Она не знала, а только обижалась, чувствуя что-то мерзкое, липкое за его словами.
– Ты со своими мальчишками гуляешь. Меня с собой не зовешь. А мне что?.. Мне хочется поболтать. Что в этом плохого?
– Они балуются. Тебе-то что в этой компании делать? Мне-то что, я не дурак, чтобы с ними, а ты же дура.
– Сам такой, сам дурак!
– Твои девчонки, научат они тебя – знаешь чему?
– Нет. Они милые и добрые. Не то что ты. Ты только и умеешь, что рявкать.
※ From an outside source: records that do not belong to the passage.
/-- A command is done: the slot is as it leaves it, and the fire completes when its reply has travelled back; until then its context is trap-pending
(R337, R342, R366). [DEDUCED: log 61] -/
def State.seqDone (s : State) (f : Flight) (n : Nat) (q : SeqSlot) (v : Nat) (pred : Bool) (fl : Flags) : State :=
  let x := some (scalarVal false 6 v)
  let u := if q.users.contains f.region then q.users else q.users ++ [f.region]
  let s1 := (s.setSlot n { q with users := u }).resolve f.id x x pred (s.tick + travel (seqTile (n / 4096)) (elemTile f.elem))
  (s1.modFlight f.id fun y => { y with wait := .seq n, res := { y.res with flags := fl } }).markX f.region f.inv

/-- A masked COLLAPSE asks the home of its mask's object for a share (R348). [DEDUCED: log 62] -/
def State.askMask (s : State) (f : Flight) (n : Nat) (q : SeqSlot) : State :=
  let a : Access := { id := s.ids, fire := f.id, elem := f.elem, ctx := f.ctx, slot := f.slot, region := f.region, core := none, kind := .mask, wide := false
                      va := dbl q.mask 8, size := 8, wr := true, data := 7, inv := f.inv, opw := f.opw, reqTag := 0, link := none, stage := .toOwner
                      due := s.later + 1, reply := 0, poison := false, released := false }
  ((s.issue a).useFree).modFlight f.id fun y =>
    { y with wait := .mask n (dbl q.mask 8) (bits (dbl q.mask 16) 47 0) (dbl q.mask 24) }

/-- What a sequence command reads cannot be read: the command is undone, and its region takes DATA_POISON of the sequence unit (R337, R369). [DEDUCED: log 61] -/
def State.seqPoison (s : State) (f : Flight) (va : Nat) : State :=
  let n := s.slotOfFire f
  (s.undoFire f).unitFault f.region cDataPoison 10 (seqTile (n / 4096)) (n / 4096) f.elem f.ctx f.slot va

/-- A command is performed at its home (R337, R342, R343). Where a translation fails, or a page it writes is under migration, it stands at the home in
the place of its arrival; a masked COLLAPSE keeps the grant it has had (R348). [DEDUCED: log 61, 62] -/
def State.seqPerform (s : State) (f : Flight) (granted : Bool) : State :=
  let n := s.slotOfFire f
  match s.region? f.region with
  | none => s
  | some g =>
    match (if s.slotLost n then .poison (s.slotAt n) else seqRun granted ⟨g, f, n⟩ s (s.seqSlot n)) with
    | .done s1 q v pred fl => s1.seqDone f n q v pred fl
    | .trap t a => s.lateTrap f t a
    | .held va cd wr x =>
      (s.withhold (256 * 5 + n / 4096) (s.cmdOf f) va cd wr [] x).modFlight f.id fun y =>
        if granted then { y with granted := true } else { y with wait := .unitSend (256 * 5 + n / 4096), due := f.due }
    | .moving => if granted then s.modFlight f.id fun y => { y with granted := true } else s
    | .poison va => s.seqPoison f va
    | .over s1 => s1.undoFire f
    | .wait => s.askMask f n (s.seqSlot n)

/-- A command for the same slot still stands before a fire's at its home (R337). -/
def State.slotBusy (s : State) (f : Flight) : Bool :=
  let n := s.slotOfFire f
  s.flights.any fun g => g.id != f.id && (match g.wait with
    | .mask m _ _ _ => m == n
    | .unitSend u => u / 256 == 5 && s.slotOfFire g == n && (match g.due, f.due with
        | some a, some b => decide (a < b) || (a == b && decide (g.id < f.id))
        | _, _ => false)
    | _ => false)

/-! ## Masks (R348) -/

/-- The request of a masked COLLAPSE for its mask's object. -/
def State.maskAsk (s : State) (f : Nat) : Option Access := s.accesses.find? fun a => a.fire == f && a.kind == .mask

/-- The share is given up with no publication, and the object's queue is served (R263, R348). [DEDUCED: log 62] -/
def State.unshare (s : State) (p : Nat) : State :=
  s.putBytes p (natLe 8 (s.double p - 2 ^ 48))

/-- A grant that carries the generation of the mask (R348). [DEDUCED: log 62] -/
def grants (a : Access) (gen : Nat) : Bool := match a.stage with | .answered _ => decide (gen ≤ bits a.reply.toNat 47 0) | _ => false

/-- COLLAPSE_MASK_GRANT: a share of the mask's object is granted: with its generation the mask is read and the COLLAPSE performed; without it
the share is given up, and asked for again once the object has changed (R348). Where the COLLAPSE must wait for a page the share is kept; an
object that cannot be read is a fault (R369). [DEDUCED: log 61, 62] -/
def execCollapseMaskGrant (i : Nat) (s : State) : Host.Outcome State Fault Refusal :=
  match s.flight? i, s.maskAsk i with
  | some f, some a =>
    match f.wait, a.stage with
    | .mask _ _ gen _, .answered p =>
      let s1 := s.seqPerform f true
      let stands := (s1.flight? i).any fun y => y.wait == f.wait && !y.ready
      let s2 := s.unshare p
      guarded (decide (a.due ≤ s.tick) && !s.holdsUnit i && !s.dbg.stopped) s
        (if a.poison then ((s.unshare p).dropAccess a.id).seqPoison f a.va
          else if grants a gen then (if stands then s1 else (s1.dropAccess a.id).unshare p)
          else s2.modAccess a.id fun x => { x with stage := .tested p, reply := BitVec.ofNat 512 (s2.double p) })
    | .mask _ _ _ _, .tested p =>
      guarded (s.double p != a.reply.toNat && !s.dbg.stopped) s (s.modAccess a.id fun x => { x with stage := .toNode p, due := s.tick + 1 })
    | _, _ => .next s
  | _, _ => .next s

/-- COLLAPSE_DEADLINE: the tick has passed DEADLINE with no qualifying grant: the COLLAPSE completes with all ones and no token, and its
mask is cleared (R348). [DEDUCED: log 62] -/
def execCollapseDeadline (i : Nat) (s : State) : Host.Outcome State Fault Refusal :=
  match s.flight? i, s.maskAsk i with
  | some f, some a =>
    match f.wait with
    | .mask n _ gen dl =>
      let s1 := match a.stage with | .answered p => s.unshare p | _ => s
      let s2 := { (s1.dropAccess a.id) with sync := s1.sync.map fun (q : SyncQueue) => { q with waiters := q.waiters.filter (· != a.id) } }
      guarded (decide (dl < s.tick) && !grants a gen && !f.granted && !s.dbg.stopped) s
        (s2.seqDone f n ((s2.seqSlot n).unmask true) (2 ^ 64 - 1) false 0)
    | _ => .next s
  | _, _ => .next s

end Sys2Proof.Machine
end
Желая отругать ее, теперь он промолчал. Ее искреннее возмущение успокоило его, он думал, что она опытнее, смелее его. Притворяясь знающим, он боялся, что болячки передаются через прикосновение, оттого в последнее время старался не дотрагиваться до Марии. Насмотревшись за компанию взрослых фильмов в кинотеатре на углу, он из благоразумия решил, что лучше начать ее образование, пока это не сделал посторонний, но его что-то останавливало – быть может, жалость или невольное уважение к ее неопытности.
– А сколько тебе лет, обезьяна? – спросил он ее однажды, специально обзывая, чтобы скрыть странность своего вопроса.
– Через три месяца будет четырнадцать.
– А, ясно. Похоже, гадкий утенок так и не станет этим… как он?..
– Сам ты урод! – как бы всерьез выкрикнула она и, оттолкнув, побежала от него.
– Уродина! Нищенка! – крикнул он ей вдогонку.
Но прежнее отношение к ней уже было невозможно – и он это понимал.
Раз он обозвал ее за то, в чем был виноват сам – за намокшие газеты, – и думал, что она стерпит, как прежде. Но оскорбленная уже как женщина, Мария вдруг бросилась на него и успела поцарапать ему шею и дать две пощечины. Затем он отбросил ее, и Мария ударилась о стену. Он не знал, что делать. Мария была очень зла. Минутой ранее он не знал, что она, покорная и наивная, способна на такую самоубийственную ярость.
– Ну, чего смотришь? – воскликнул он. – Работать надо! Не убилась хоть?
– А сам что не бьешь? – со злостью выпалила она. – Трус! Давай! Слышишь, как я тебя называю?
– Ой, какие мы смелые стали! – сказал он и поднял газеты с земли. – Взрослой себя чувствуешь? Только нежная очень уж для взрослой!
– Ты, кроме как оскорблять, ничего не умеешь. – Она плелась за ним и вытиралась рукавом. – Что, разве твоя мама тебя научила?